Update: How To Train For a 10k in 6 Weeks!

The summer running season is here are there are a lot of great races in May, June and July! The 10k race is the perfect distance if you’re looking to challenge yourself a little more but don’t have the time to commit to a 1/2 marathon. But, if you live in Texas (or other hot state) like me, the heat can be a challenge…so keep that in mind. You might need to adjust your training intensity a little because your body will have to work much harder in the heat. You will also need to either workout earlier or later in the day to avoid the high temps and maybe do some of your runs inside on the treadmill. Just be sure to stay hydrated and don’t overdo it. For more tips, read this Post.

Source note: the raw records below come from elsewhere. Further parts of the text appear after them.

-- ==== Sys2Proof/Tests/Slice0.lean ====
section
/-!
SUPPORT. Tests/Slice0.lean: the model's own tests, each a named theorem on fixed values: a refused ill-formed command for each check of
WellFormed, a state and operands that meet the hypotheses of each statement (witness_…), and results worked out by hand from the rules
(test_…).
-/

set_option Elab.async false

namespace Sys2Proof.Tests
open Sys2Proof.Machine

/-! ### Ill-formed commands -/

theorem test_item_without_data : Item.wf { index := 0, sub := 0, op := 2, length := 4 } = false := by decide
theorem test_read_with_data : Item.wf { index := 0, sub := 0, op := 1, length := 1, data := [0] } = false := by decide
theorem test_group_with_bad_item : (Instr.dictGroupWrite (.queued 2) [{ index := 0, sub := 0, op := 2, length := 4 }]).wf = false := by decide
theorem test_host_request_with_bad_item :
    (Instr.hostDictRequest 0 0 0 0 { items := [{ index := 0, sub := 0, op := 2, length := 4 }] } 0).wf = false := by decide
theorem test_offset_sum_too_big : (Instr.offsetEstimate #v[0, 0, 0, 6141001]).wf = false := by decide
theorem test_67_factors : (Instr.hkSelfCalDone (List.replicate 67 0)).wf = false := by decide
theorem test_byte_of_line_twice : (Instr.barnRequest 9 0 (some [(3, 1), (3, 2)]) 0).wf = false := by decide
theorem test_no_byte_of_line : (Instr.barnRequest 9 0 (some []) 0).wf = false := by decide
theorem test_word_of_line_twice : (Instr.barnReadComplete 0 [(1, .corrected 0), (1, .corrected 0)] 0).wf = false := by decide
theorem test_alert_without_length : (Instr.barnAlert 0 4 0 0 0).wf = false := by decide
theorem test_link_width_3 : (Instr.hostLinkUp 3 3 0).wf = false := by decide
theorem test_link_rate_0 : (Instr.hostLinkUp 0 4 0).wf = false := by decide
theorem test_empty_bar2_read : (Instr.bar2Read 0 0 0).wf = false := by decide
theorem test_long_bar2_write : (Instr.bar2Write 0 (List.replicate 257 0) 0).wf = false := by decide +kernel
theorem test_offset_sum_too_small : (Instr.offsetEstimate #v[0, 0, 0, -6144001]).wf = false := by decide
theorem test_short_read_back : (Instr.bbRecordWrite (.differs [0]) 0).wf = false := by decide
theorem test_reset_without_length : (Instr.resetAssert 0 0).wf = false := by decide
theorem test_start_out_of_order : (Instr.deviceStart { times := #v[2, 1, 3] }).wf = false := by decide
theorem test_cell_of_no_kind :
    (Instr.inServiceSlice (some { kind := 8, unit := 0, bank := 0, outcome := 0, word := 0, bit := 0 }) false).wf = false := by decide
theorem test_well_formed : (Instr.barnRequest 9 5 (some [(3, 1), (4, 2)]) 7).wf = true := by decide

/-- The table gives no row bits: no word spells a command. -/
theorem test_no_word : decodeTableWord 32 0 = none := by decide

/-! ### Engines -/

/-- Engine 0 runs its lesson at cycle 1,000 of a bell whose deadline is at cycle 5,000. -/
def engines : State :=
  let s := State.reset.setNum (K.engineState 0) 1
  let s := { s with array := { s.array with deadline := 5000 } }
  s.onEng 0 fun x => { x with
    cycle := 1000, pc := 20, segStart := 1000,
    regs := { x.regs with
      g := (x.regs.g.set 1 ⟨0x7FFFFFFF, false, false⟩).set 2 ⟨2, true, false⟩,
      p := x.regs.p.set 0 ⟨0x100, false, false⟩ } }

/-- The same with something else changed in engine 0. -/
def enginesWith (f : Engine → Engine) : State := engines.onEng 0 f

def here : At := ⟨0, 0⟩
def always : Guard := ⟨false, false, 0⟩
def lAlways : LGuard := ⟨false, 0⟩

theorem issues_here (slot : Nat) : Issues here slot engines engines := ⟨by decide, by decide, rfl, by decide, Nat.zero_le _, by decide⟩
theorem passes_always (t : State) : Passes always 0 t := .inl ⟨rfl, rfl, rfl⟩
theorem lpasses_always (t : State) : LPasses lAlways 0 t := .inl ⟨rfl, rfl⟩
theorem clean_g (i : Fin 32) (h : (gAt engines 0 i).bad = false := by decide) : Clean engines 0 (gAt engines 0 i) := ⟨h, by decide⟩

theorem witness_AluTwoOperands : Issues here 2 engines engines ∧ Passes always 0 engines ∧ Clean engines 0 (gAt engines 0 1)
    ∧ Clean engines 0 (gAt engines 0 2) := ⟨issues_here 2, passes_always _, clean_g 1, clean_g 2⟩

theorem witness_AluOneOperand : Issues here 2 engines engines ∧ Passes ⟨true, true, 1⟩ 0 engines ∧ Clean engines 0 (gAt engines 0 1)
    ∧ Clean engines 0 (gAt engines 0 31) ∧ (31 : BitVec 12).toNat < 32 :=
  ⟨issues_here 2, .inr ⟨rfl, by decide⟩, clean_g 1, clean_g 31, by decide⟩

theorem witness_ComparesAndPredicates : Issues here 2 engines engines ∧ Passes always 0 engines ∧ Clean engines 0 (gAt engines 0 1)
    ∧ (3 : Fin 32).val < 4 ∧ (7 : Fin 32).val < 8 := ⟨issues_here 2, passes_always _, clean_g 1, by decide, by decide⟩

theorem witness_TagsAndAddressMoves : Issues here 2 engines engines ∧ Passes always 0 engines ∧ Clean engines 0 (gAt engines 0 1)
    ∧ Clean engines 0 (engines.eng 0).regs.p[7] ∧ Clean engines 0 (engines.eng 0).regs.m[7] ∧ Clean engines 0 (engines.eng 0).regs.l[7] :=
  ⟨issues_here 2, passes_always _, clean_g 1, ⟨by decide, by decide⟩, ⟨by decide, by decide⟩, ⟨by decide, by decide⟩⟩

theorem witness_Multiplies : Issues here 1 engines engines ∧ Passes always 0 engines ∧ Clean engines 0 (gAt engines 0 1)
    ∧ Clean engines 0 (gAt engines 0 2) ∧ Clean engines 0 (engines.eng 0).regs.acc[3] :=
  ⟨issues_here 1, passes_always _, clean_g 1, clean_g 2, ⟨by decide, by decide⟩⟩

theorem witness_Accumulators : Issues here 1 engines engines ∧ Passes always 0 engines ∧ Clean engines 0 (engines.eng 0).regs.acc[0]
    ∧ Clean engines 0 (engines.eng 0).regs.acc[3] ∧ Clean engines 0 (gAt engines 0 1) ∧ (8 : Fin 64).val ≤ 8 ∧ (39 : Fin 64).val ≤ 39 :=
  ⟨issues_here 1, passes_always _, ⟨by decide, by decide⟩, ⟨by decide, by decide⟩, clean_g 1, by decide, by decide⟩

/-- A word of data memory at 0x100 by p0, with post-modify, by L1; before and after a detection that keeps stores back. -/
theorem witness_LoadsAndStores (b : Bool) :
    let engines := enginesWith fun x => { x with noStore := b }
    let f : LForm := ⟨5, 0, 0, true, 0⟩
    let p := (engines.eng 0).regs.p[0]
    let l := (engines.eng 0).regs.l[0]
    Issues here 4 engines engines ∧ LPasses lAlways 0 engines ∧ f.size ≠ 3 ∧ Clean engines 0 p ∧ Clean engines 0 l ∧ p.tag = false
      ∧ l.tag = false ∧ Clean engines 0 (gAt engines 0 5) ∧ Clean engines 0 (engines.eng 0).regs.m[0]
      ∧ access 4 (effAddr p.v l.v f) false 0 engines = some 0x100 ∧ access 4 (effAddr p.v l.v f) true 0 engines = some 0x100
      ∧ granulePending 0 0x100 engines = false ∧ (engines.eng 0).injecting = 0 ∧ (readMem 0 0x100 engines).bad = false
      ∧ (engines.eng 0).noStore = b := by
  cases b <;> exact ⟨⟨by decide, by decide, rfl, by decide, Nat.zero_le _, by decide⟩, .inl ⟨rfl, rfl⟩, by decide, ⟨by decide, by decide⟩,
    ⟨by decide, by decide⟩, by decide, by decide, ⟨by decide, by decide⟩, ⟨by decide, by decide⟩, by decide, by decide, by decide, by decide,
    by decide, by decide⟩

theorem witness_StoredWordsLand : mapped 0x5FFFC = true ∧ mapped 0x100 = true ∧ 0x100 / 4 ≠ 0x5FFFC / 4 := by decide

/-- A descriptor in g0 to g3: POST of a prefetch needs a timetable, so a state with one stands for it. -/
theorem witness_BranchesAndRepeats : Issues here 0 engines engines ∧ BranchMay (engines.eng 0) ∧ (engines.eng 0).reps.length < 2 :=
  ⟨issues_here 0, ⟨by decide, by decide⟩, by decide⟩
theorem witness_repeat_end : let r : Repeat := { first := 30, last := 32, left := 1, rot := true, starts := 5 }
    let x : Engine := { cycle := 9, pc := 32, reps := [r] }
    x.branch = none ∧ x.reps = r :: [] ∧ r.starts ≤ x.cycle ∧ x.pc = r.last ∧ r.left = 0 + 1 := by decide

Don’t have the speed of Kara Goucher or Ryan Hall? No problem! Follow my plan below to get you in top shape in 6 weeks!

For Beginners:

If you’re a beginner and have never run a 10k (6.2 miles), you should start by increasing the time you run during each workout until you are running for at least 30 minutes three to five times per week. I would recommend that your first race be a 5k (3.1 miles), and that you work your way up to the 10k. But if you’re already running for 30 minutes at a time and are able to do a 5k now, training for a 10k will be a piece of cake!

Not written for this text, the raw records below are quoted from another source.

-- ==== Sys2Proof/Machine/RegisterAccess.lean ====
section
/-! DEFINITION. Raw register access (40_register_access.md). -/

namespace Sys2Proof.Machine

/-- REGISTER_WRITE, 40_register_access.md R110: one unconditional write to an absolute address. -/
def execRegisterWrite (addr : Nat) (value : Word) (s : State) : Host.Outcome State Fault Refusal :=
  withDevice s fun d => endCommand ((busWrite d.base addr value s).andThen fun _ s => .done .none s)

/-- REGISTER_READ, 40_register_access.md R111: one unconditional read; the word is not masked. -/
def execRegisterRead (addr : Nat) (s : State) : Host.Outcome State Fault Refusal :=
  withDevice s fun d => endCommand ((busRead d.base addr s).andThen fun w s => .done (.word w) s)

end Sys2Proof.Machine
end

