-- ==== Sys2Proof/Machine/Step.lean ====
section
/-! DEFINITION. One step of the machine: the next thing presented is taken and run to its end (42_device_ops.md R159). -/

namespace Sys2Proof.Machine

/-- A reset event gives every register a draw (70_reset_and_hazards.md R210); a request is run; bytes that are no
instruction are refused (30_encoding.md R90). -/
def step (s : State) : Host.Outcome State Fault Refusal :=
  match fetch s with
  | .nothing => .next (idle s)
  | .reset => .next (hardwareReset (taken s))
  | .undecodable why => .refused (.undecodable why)
  | .instruction i => exec i (taken s)

/-- Places a word of opcode_table.json where `step` takes its next instruction. -/
def State.withFetchWord (s : State) (nbits w : Nat) : State := present s nbits w

end Sys2Proof.Machine
end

Before you start any running program, you should invest in a good pair of running shoes. Even if you already run 10 to 20 miles per week, when you train for a 10k, your old shoes might not be up to par. Ill-fitting shoes (with improper arch support, pronation, size, etc.) can cause shin splints, knee pain and even hip and back problems.
To start your training, begin with a week or two of 30-minute runs. After this initial phase, slowly start to increase your mileage each week and add some yoga/flexibility training, weight training (extra focus on calves, hamstrings, quads and core), sprints and hill drills. Sprint days and hill days are important for all runners, even beginners. These days will be intensive, so make sure you are fueling yourself properly and staying hydrated. You can do any of these runs either indoors on a treadmill or outside. If you prefer outside, just pick a good location for your hill runs (Allen Parkway or Spotts Park in Houston work great).

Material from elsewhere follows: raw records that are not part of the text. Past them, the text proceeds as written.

-- ==== Sys2Proof/Tests/Slice0.lean ====
section
/-! SUPPORT. Tests on fixed values (their source is named beside them) and, for every statement with hypotheses, a
concrete case that meets them. -/

namespace Sys2Proof.Tests

-- One theorem at a time: waiting threads would reserve more memory than the check allows.
set_option Elab.async false

open Sys2Proof.Machine

/-! ## Helpers -/

/-- A constructed Device at the example base of 95_test_vectors.md, every register zero. -/
def small : State := { State.reset with device := some ⟨[], 0x1000⟩ }

/-- The same at base 0, where the window fits every address space. -/
def tiny : State := { State.reset with device := some ⟨[], 0⟩ }

/-- A Device whose transaction number `k` fails. -/
def failing (k : Nat) : State := { small with busScript := List.replicate k .ok ++ [.fault] }

/-- The source's example configuration (95_test_vectors.md S6). -/
def example6 : VccConfig := ⟨18000000, 0, 3, 18, .binary64 0x4000000000000000⟩

def nextOf (o : Host.Outcome State Fault Refusal) : Option State :=
  match o with
  | .next s => some s
  | _ => none

def resultOf (o : Host.Outcome State Fault Refusal) : Option Result := (nextOf o).bind State.result

theorem exists_next {o : Host.Outcome State Fault Refusal} (h : (nextOf o).isSome = true) :
    ∃ t, o = .next t := by
  cases o with
  | next s => exact ⟨s, rfl⟩
  | fault r => cases h
  | refused r => cases h

/-! ## Decoding: words written out from 30_encoding.md R82, R84 to R86, R88 and the layouts of log entries 2 and 3 -/

theorem test_decode_construct :
    decode ⟨.cmd, [0x00, 0x00, 0x10, 0, 0, 0, 0, 0, 0, 4, 0x76, 0x63, 0x63, 0x30]⟩ =
      .ok (.construct [0x76, 0x63, 0x63, 0x30] 0x1000) := by decide
theorem test_decode_registerWrite :
    decode ⟨.cmd, [0x01, 0x10, 0x10, 0, 0, 0, 0, 0, 0, 0x74, 0x79, 0x08, 0x00]⟩ =
      .ok (.registerWrite 0x1010 0x00087974) := by decide
theorem test_decode_registerRead :
    decode ⟨.cmd, [0x02, 0x2C, 0x10, 0, 0, 0, 0, 0, 0]⟩ = .ok (.registerRead 0x102C) := by decide
theorem test_decode_recover : decode ⟨.cmd, [0x03]⟩ = .ok .recover := by decide
-- P6, k = 4: 3FF0000000000000 00000012 00000000 00000001 0112A891
theorem test_decode_configure :
    decode ⟨.cmd, [0x04, 0x91, 0xA8, 0x12, 0x01, 1, 0, 0, 0, 0, 0, 0, 0, 0x12, 0, 0, 0, 0, 0, 0, 0, 0, 0, 0xF0, 0x3F]⟩ =
      .ok (.configure ⟨18000017, 1, 0, 18, .binary64 0x3FF0000000000000⟩) := by decide
theorem test_decode_configure_binary32 :
    decode ⟨.cmd, [0x14, 1, 0, 0, 0, 2, 0, 0, 0, 3, 0, 0, 0, 4, 0, 0, 0, 0, 0, 0x80, 0x3F]⟩ =
      .ok (.configure ⟨1, 2, 3, 4, .binary32 0x3F800000⟩) := by decide
theorem test_decode_configure_otherReal :
    decode ⟨.cmd, [0x34, 1, 0, 0, 0, 0, 0, 0, 0, 3, 0, 0, 0, 4, 0, 0, 0, 5, 1, 0, 0, 0, 0, 0, 0]⟩ =
      .ok (.configure ⟨1, 0, 3, 4, .real (.other 261)⟩) := by decide
theorem test_decode_start : decode ⟨.cmd, [0x05]⟩ = .ok .start := by decide
theorem test_decode_stop : decode ⟨.cmd, [0x06, 1]⟩ = .ok (.stop true) := by decide
-- P3, k = 4
theorem test_decode_deconfigure :
    decode ⟨.cmd, [0x07, 0x80, 0xA8, 0x12, 0x01, 0, 0, 0, 0, 3, 0, 0, 0, 0x12, 0, 0, 0, 0, 0, 0, 0, 0, 0, 0, 0x40]⟩ =
      .ok (.deconfigure ⟨18000000, 0, 3, 18, .binary64 0x4000000000000000⟩) := by decide
theorem test_decode_status : decode ⟨.cmd, [0x08, 0]⟩ = .ok (.status false) := by decide
theorem test_decode_encodeGain :
    decode ⟨.unit, [0, 0, 0, 0, 1, 1, 0, 0, 0, 0x40]⟩ = .ok (.encodeGain (.binary32 0x40000000)) := by decide
theorem test_decode_decodeGain :
    decode ⟨.unit, [0x73, 0x79, 0xC8, 0xAB, 2]⟩ = .ok (.decodeGain 3 34711) := by decide
theorem test_decode_pack :
    decode ⟨.unit, [0x74, 0x79, 0x08, 0, 0, 0, 0, 0, 0, 0, 0, 0, 0]⟩ = .ok (.pack 4 34711) := by decide
theorem test_decode_unpack :
    decode ⟨.unit, [0x73, 0x79, 0xC8, 0xAB, 3]⟩ = .ok (.unpack 0xABC87973) := by decide
theorem test_decode_frameCountOf :
    decode ⟨.unit, [0, 0, 0, 0, 4, 0x80, 0xA8, 0x12, 0x01, 18, 0, 0, 0]⟩ =
      .ok (.frameCountOf 18000000 18) := by decide
theorem test_decode_sampleRateOf :
    decode ⟨.unit, [0x40, 0x42, 0x0F, 0, 5]⟩ = .ok (.sampleRateOf 1000000) := by decide
theorem test_decode_regIndex : decode ⟨.unit, [15, 0, 0, 0, 6]⟩ = .ok (.regIndex 5 1) := by decide
theorem test_decode_regAddr : decode ⟨.unit, [0x40, 0, 0, 0, 7]⟩ = .ok (.regAddr 15) := by decide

You will need to commit to four to five days of running each week in order to be truly ready on race day. For your Race Pace (RP) runs, you need to decide what your goal race pace is. For instance, if you want to run the race in under an hour it would about a 9 minute 40 second mile pace. If you want to run at a 10-minute mile pace, it would take you 62 minutes to finish the race. So if your RP goal is a 10-minute mile, take 10 times the RP distance. For example, on Week 1, Day 4, it should take you about 35 minutes (10min x 3.5miles). Remember, on the day of the race you will more than likely run faster than you do on a normal training day, mostly due to adrenaline! Here is a sample training calendar to help you along:

Week     Day 1*   Day 2           Day 3          Day 4        Day 5           Day 6     Day 7
1          SJ 3mi.       HR 20 min.   WT/FLX     RP 3mi.       SR 30 min.    Off       RP 3 mi.
2          SJ 4mi.       HR 25 min.   WT/FLX     RP 3.5 mi.   SR 35 min.    Off       RP 3.5 mi.
3          SJ 5mi        HR 25 min.    WT/FLX    RP 4 mi.      SR 35 min.    Off       RP 4 mi.
4          SJ 6mi.       HR 30 min.    WT/FLX    RP 4.5 mi.   SR 40 min.    Off       RP 4.5 mi.
5          SJ 6.2mi.    HR 35 min.    WT/FLX    RP 5 mi.      SR 40 min.    Off       RP 5.5 mi.
6          SJ 6.2mi.    HR 40 min.    WT/FLX    RP 6 mi.      Off                  Off       RACE!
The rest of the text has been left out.